Is aggregate usage even a meaningful metric?
It tells you the MTBF for right now, but it's not useful to predict MTTF unless you know the shape of the bathtub curve. It takes a few years to build that curve.
One you see the error rate start to rise, it can be effective to fit to the expected curve shape, but not always. Crystal balls are unreliable.
The bathtub curve is real, and if you follow BackBlaze tips, they show that years 2-4 are usually exceptional in terms of reliability.

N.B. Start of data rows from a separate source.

/-- The fewest teams whose leaving makes room on a cluster for a launch (R346). -/
def victims (s : State) (w : Launch) (ok : TeamSet → Bool) (cluster : Nat) : Option (List TeamSet) :=
  let cand := sortSets ((dieSets s w.ref.die).filter (fun u => u.on cluster && ok u))
  let away := (dieSets s w.ref.die).filter (fun u => u.leaving s)
  (List.range (liveTeams cand + 1)).findSome? (fun n => (combos n cand).find? (fun us =>
    let s1 := without s (away ++ us)
    match s1.launch? w.ref with
    | some w1 => hasRoom s1 w1 cluster
    | none => false))

/-- A choice of sets comes before another (R346): fewer teams, then ascending priority, and among equals the one resident longest. -/
def setsBefore (us vs : List TeamSet) : Bool :=
  decide (liveTeams us < liveTeams vs) || (liveTeams us == liveTeams vs && match (us.zip vs).find? (fun x => x.1.before x.2 || x.2.before x.1) with
    | some x => x.1.before x.2
    | none => false)

/-- The set is one of those to be pre-empted for `w`: on the cluster whose choice comes first, where nothing has to leave if room is coming. -/
def chosen (s : State) (w : Launch) (ok : TeamSet → Bool) (u : TeamSet) : Bool :=
  let all := (dieClusters w.ref.die).filterMap (victims s w ok)
  all.any (fun us => us.any (fun v => v.launch.ref == u.launch.ref && v.first == u.first) && all.all (fun vs => !setsBefore vs us))

/-- The waiting launch that the scheduler of a die serves next. -/
def nextWaiting (s : State) (die : Nat) : Option Launch := (dieLaunches s die).find? (fun l => l.waits s && l.first s)

/-! The steps. -/

def satAdd (x : Word) (n : Nat) : Word := BitVec.ofNat 32 (min (x.toNat + n) (2 ^ 32 - 1))

/-- Change every team of a set. -/
def TeamSet.mod (s : State) (u : TeamSet) (f : Team → Team) : State :=
  u.teams.foldl (fun s t => s.modTeam u.launch.ref t.idx f) s

/-- The versioned tasks of a set are discarded (R300, R347). -/
def discardSet (s : State) (u : TeamSet) : State := (u.groups s).foldl (fun s g => discardVersion s g.gid) s

/-- Flush-and-restart (R347): the threads of the teams that have not retired are discarded, what they hold is freed; the teams wait to be placed
afresh, beside those of their set that have retired. -/
def flushSet (s : State) (u : TeamSet) : State :=
  let gs := u.live.flatMap (fun t => wholeTeam s u.launch t.idx)
  let gids := gs.map (fun g => g.gid)
  let ts := u.live.map (fun t => t.idx)
  let n := 32 * u.launch.hdr.g
  let inside := fun (p : Nat × Nat × Nat) =>
    let r := setRange u.launch p.1 p.2.1
    decide ((u.launch.rank * u.launch.T + u.first) * n ≤ r.1) && decide (r.2 ≤ (u.launch.rank * u.launch.T + u.first + u.teams.length) * n)
  let s1 := gs.foldl (fun s g => dropBaton s g.core g.gid) s
  let shut := fun (r : FRec) => match r.who with
    | .threads g => if gids.contains g then { r with open_ := false } else r
    | _ => r
  let off := fun (t : Team) => if u.teams.any (fun x => x.idx == t.idx) then { t with resident := false } else t
  let fl := fun (l : Launch) => { l with teams := (l.teams.filter (fun t => !ts.contains t.idx)).map off, flushed := l.flushed ++ ts,
                                         since := s.ns, phases := l.phases.filter (fun p => !inside p) }
  let frecs := (s1.frecs.map shut).filter (fun r => r.open_ || !r.inRing)
  let s2 := { s1 with groups := s1.groups.filter (fun g => !(g.launch == u.launch.ref && ts.contains g.team)),
                      age := s1.age.filter (fun t => !gids.contains t.gid), frecs := frecs }
  (s2.modLaunch u.launch.ref fl).modDie u.launch.ref.die (fun d => { d with preFlushes := satAdd d.preFlushes ts.length })

/-- Start on a path for a set (R347, R348). -/
def startPath (s : State) (u : TeamSet) (p : Path) : State :=
  let die := u.launch.ref.die
  match p with
  | .drain =>
    (TeamSet.mod s u (fun t => { t with drainTill := some (s.ns + 2 * drainNs s die) })).modDie die
      (fun d => { d with preDrains := satAdd d.preDrains u.live.length })
  | .flush => flushSet (discardSet s u) u
  | .save =>
    let gids := (u.groups s).map (fun g => g.gid)
    let s1 := discardSet s u
    { s1 with groups := s1.groups.map (fun g => if gids.contains g.gid then { g with saving := true } else g) }

/-- The set that a team of a launch stands first in. -/
def setOf (s : State) (ref : LRef) (team : Nat) : Option TeamSet :=
  match s.launch? ref with
  | some l => if coFirst l.hdr team = team ∧ (l.team? team).isSome ∧ l.stopped = false then some { launch := l, first := team } else none
  | none => none

/-- TIME_SLICE_EXPIRY (R346, R347): a set of teams makes way for the waiting launch that is served first, by priority or by time slice. -/
def execTimeSliceExpiry (ref : LRef) (team : Nat) (s : State) : Out :=
  match setOf s ref team, nextWaiting s ref.die with
  | some u, some w =>
    match pathOf s u false false with
    | some p => if chosen s w (fun v => v.free s false && outranks s w v) u then .next (startPath s u p) else notNow
    | none => notNow
  | _, _ => notNow

/-- BLOCKED_TEAM_SWAP (R147, R305): a set of blocked teams makes way for teams of its launch that have not started or are saved and ready, whichever
launches wait beside it; one that waits for children or tasks, for any launch that waits. -/
def execBlockedTeamSwap (ref : LRef) (team : Nat) (s : State) : Out :=
  let isL := fun (o : POp) => match o with
    | .lwait _ => true
    | _ => false
  let isK := fun (o : POp) => match o with
    | .tknext .. => true
    | _ => false
  let stuck := fun (u : TeamSet) => u.teams.all (fun t => blockedTeam s u.launch t.idx)
  let idle := fun (u : TeamSet) => u.teams.all (fun t => allWaitIn s u.launch t.idx isL) || u.teams.all (fun t => allWaitIn s u.launch t.idx isK)
  let ok := fun (w : Launch) (v : TeamSet) => v.free s true && ((v.launch.ref == w.ref && stuck v) || idle v)
  match setOf s ref team with
  | some u =>
    let own := u.launch.waits s && chosen s u.launch (ok u.launch) u
    let other := match nextWaiting s ref.die with
      | some w => chosen s w (ok w) u
      | none => false
    if own || other then .next (startPath s u .save) else notNow
  | none => notNow

/-- DRAIN_TIMEOUT (R347): a set has not retired in time: the choice is made again with drain excluded. -/
def execDrainTimeout (ref : LRef) (team : Nat) (s : State) : Out :=
  match setOf s ref team with
  | some u =>
    let late := u.teams.any (fun t => !t.retired && match t.drainTill with
      | some x => decide (x ≤ s.ns)
      | none => false)
    let halted := (u.groups s).any (fun g => g.threads.any (fun th => th.halted))
    if late = false ∨ halted then notNow
    else
      let s1 := TeamSet.mod s u (fun t => { t with drainTill := none, noDrain := true })
      match setOf s1 ref team with
      | some v => match pathOf s1 v false true with
        | some p => .next (startPath s1 v p)
        | none => .next s1
      | none => notNow
  | none => notNow

/-! Save and return (R348). -/

/-- What may stay of a saved thread as a pending entry: the waits of R348, an arrived rendezvous (assumption log 17), a wait on an EMPTY line. -/
def keptEntry (s : State) (l : Launch) (g : Group) (p : Pend) : Bool := !p.bound && (p.op.waits || emptyWait s l g p)

/-- Step 2 and step 3 of R348 are done for a set. A team is not pre-empted while a thread of it is halted (R346, R358). -/
def savable (s : State) (u : TeamSet) : Bool :=
  (u.groups s).all (fun g => g.saving && g.threads.all (fun th => !th.halted && th.infl.all (fun p =>
      !p.op.delivers || keptEntry s u.launch g p || (p.loc == some .tile && p.op.isWrite))))
    && u.teams.all (fun t =>
      let gids := (wholeTeam s u.launch t.idx).map (fun g => g.gid)
      let without := { s with engines := s.engines.map (fun e => { e with queue := [] }) }
      !teamBusy without u.launch t.idx
        && s.engines.all (fun e => match e.queue with
          | o :: _ => !gids.contains o.gid || (o.units.isEmpty && o.hold.isNone)
          | [] => true))

/-- What the record of a team keeps of the engines of its cores: the slots that its groups have named, its operations, the baton (R264, R274, R350). -/
def teamEngines (s : State) (l : Launch) (t : Team) (gs : List Group) : List SavedEngine :=
  let mine := fun (gid : Nat) => gs.any (fun g => g.gid == gid)
  t.cores.zipIdx.map (fun x =>
    let e := s.engine x.1
    { launch := l.ref, team := t.idx, pos := x.2, slots := (usedSlots (gs.filter (fun g => g.core == x.1))).map (fun k => (k, e.slot k)),
      ops := e.queue.filter (fun o => mine o.gid), held := (e.holder.toList ++ e.back).filter mine,
      waited := e.fifo.filter (fun g => mine g && !e.back.contains g) })

/-- Write one team to its record and free its cores. -/
def saveTeam (l : Launch) (s : State) (t : Team) : State :=
  let gs := wholeTeam s l t.idx
  let mine := fun (gid : Nat) => gs.any (fun g => g.gid == gid)
  let sl := t.slices l.hdr
  let image := sl.map (fun x => memRead s.mem x.2.2 (scratchKey x.1 x.2.1))
  let states := sl.map (fun x => (List.range (cdiv x.2.2 128)).map (fun k => lineState s (scratchKey x.1 x.2.1 + 128 * k)))
  let s1 := { s with engines := s.engines.map (fun e => { e with queue := e.queue.filter (fun o => !mine o.gid) }),
                     savedEng := s.savedEng ++ teamEngines s l t gs }
  let s2 := gs.foldl (fun s g => dropBaton s g.core g.gid) s1
  let s3 := sl.foldl (fun s x => clearScratch s x.1 x.2.1 x.2.2) s2
  let away := fun (g : Group) => if mine g.gid then
    { g with resident := false, saving := false, threads := g.threads.map (fun th => { th with fetched := none }) } else g
  State.modTeam { s3 with groups := s3.groups.map away } l.ref t.idx
    (fun t => { t with resident := false, drainTill := none, noDrain := false, image := image, lineImage := states })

My recommendation is to buy the NAS/SAN/POD/Whatever and spin it up for 3 months, then put it into production and then wait 42 months. After that, start planning and when the next drive fails in the 42-48 month range, start the purchasing process (depending on lead time needed), get it installed, wait 3 months to get early failures out of the way than transfer data
Also, how do you account for bad batches/production runs or do they always show up during initial 3 month period?
The bathtub curve is real
This Backblaze report, previous Backblaze reports, and the Google logitudinal disk reliability study [googleusercontent.com], have all found that the "bathtub curve" is a myth. HDDs do not have high early failure rates, nor does the failure rate suddenly rise after a set period of time.
Another myth that these studies have debunked is that HDDs do better if kept cool. Actually, failure rates are lower for disks kept at the higher end of the rated temperatures. This is one reason that Google runs "hot" datacenters today, with amb
Yes, aggregate usage is a meaningful metric, if you know what it defines. MTBF can be tricky, in many cases it is converted to Annualized failure rate (AFR) [wikipedia.org] to obtain a meaningful metric.
However, it makes no sense to employ metrics based on an exponential distribution model (which does not have memory) to compare different sets of disks. In particular, the summary says 13.6 percent of one older model of Seagate 4TB disk failed in 2016... If such drives are older (and thus present a longer uptime) their age
In other news, in 2062 they will have time travel, otherwise how could you possibly know that just-released 8TB drive would last 45 years?
Is aggregate usage even a meaningful metric?
I find it hard to believe. It isn't measuring 45 years worth of things like metal fatigue, material decay or degeneration, wear and tear etc.
What its really saying is that early failures are at a very low rate; they've measured lots of disks for a few years and can show that these disks don't typically fail in the first few years of use. Totally different from saying that one of these disks can last 45 years of continuous use. To represent it as that seems like something doomed to litigation.
Real article (Score:4, Informative)
Arstechnica just borderline copy&pasting from the source. See the actual article at: https://www.backblaze.com/blog... [backblaze.com]
Shame on Arstechnica for not even bothering to link their source material.
Yes, Why the resistance to publishing the URL to the original article? Does ARS pay kickbacks?
The figure is meaningless. (Score:2)
45 years spread over a bunch of drives without a failure doesn't mean that we can expect any individual drive to last 45 years.
The number of times I've bought new drives because I needed increased capacity far exceeds the number of times I've had to replace a failed drive.
I had to replace a couple 2TB Seagate drives before I needed more capacity. Of course I replaced them with bigger drives but could have gone years with the existing capacity had the drives continued operation without difficulty. This model also had a very high failure rate in older Backblaze reports.
These numbers do, however, suggest that you can expect a very low failure rate of those drives within the first year (less than 2.2%). And realistically, you'll probably get far more than that under similar conditions.
45 years (Score:2)
Aggregate years are not years.
"Nine women can't make a baby in one month."
"Nine women can't make a baby in one month."
Well... some people will tell you that babies are created at the time of conception...
Seagate still sucks. (Score:2)
In a server, always on environment these are great numbers but in power conservative desktops/home NAS situations I'd love to see CSS numbers. Again though, Seagate still sucks.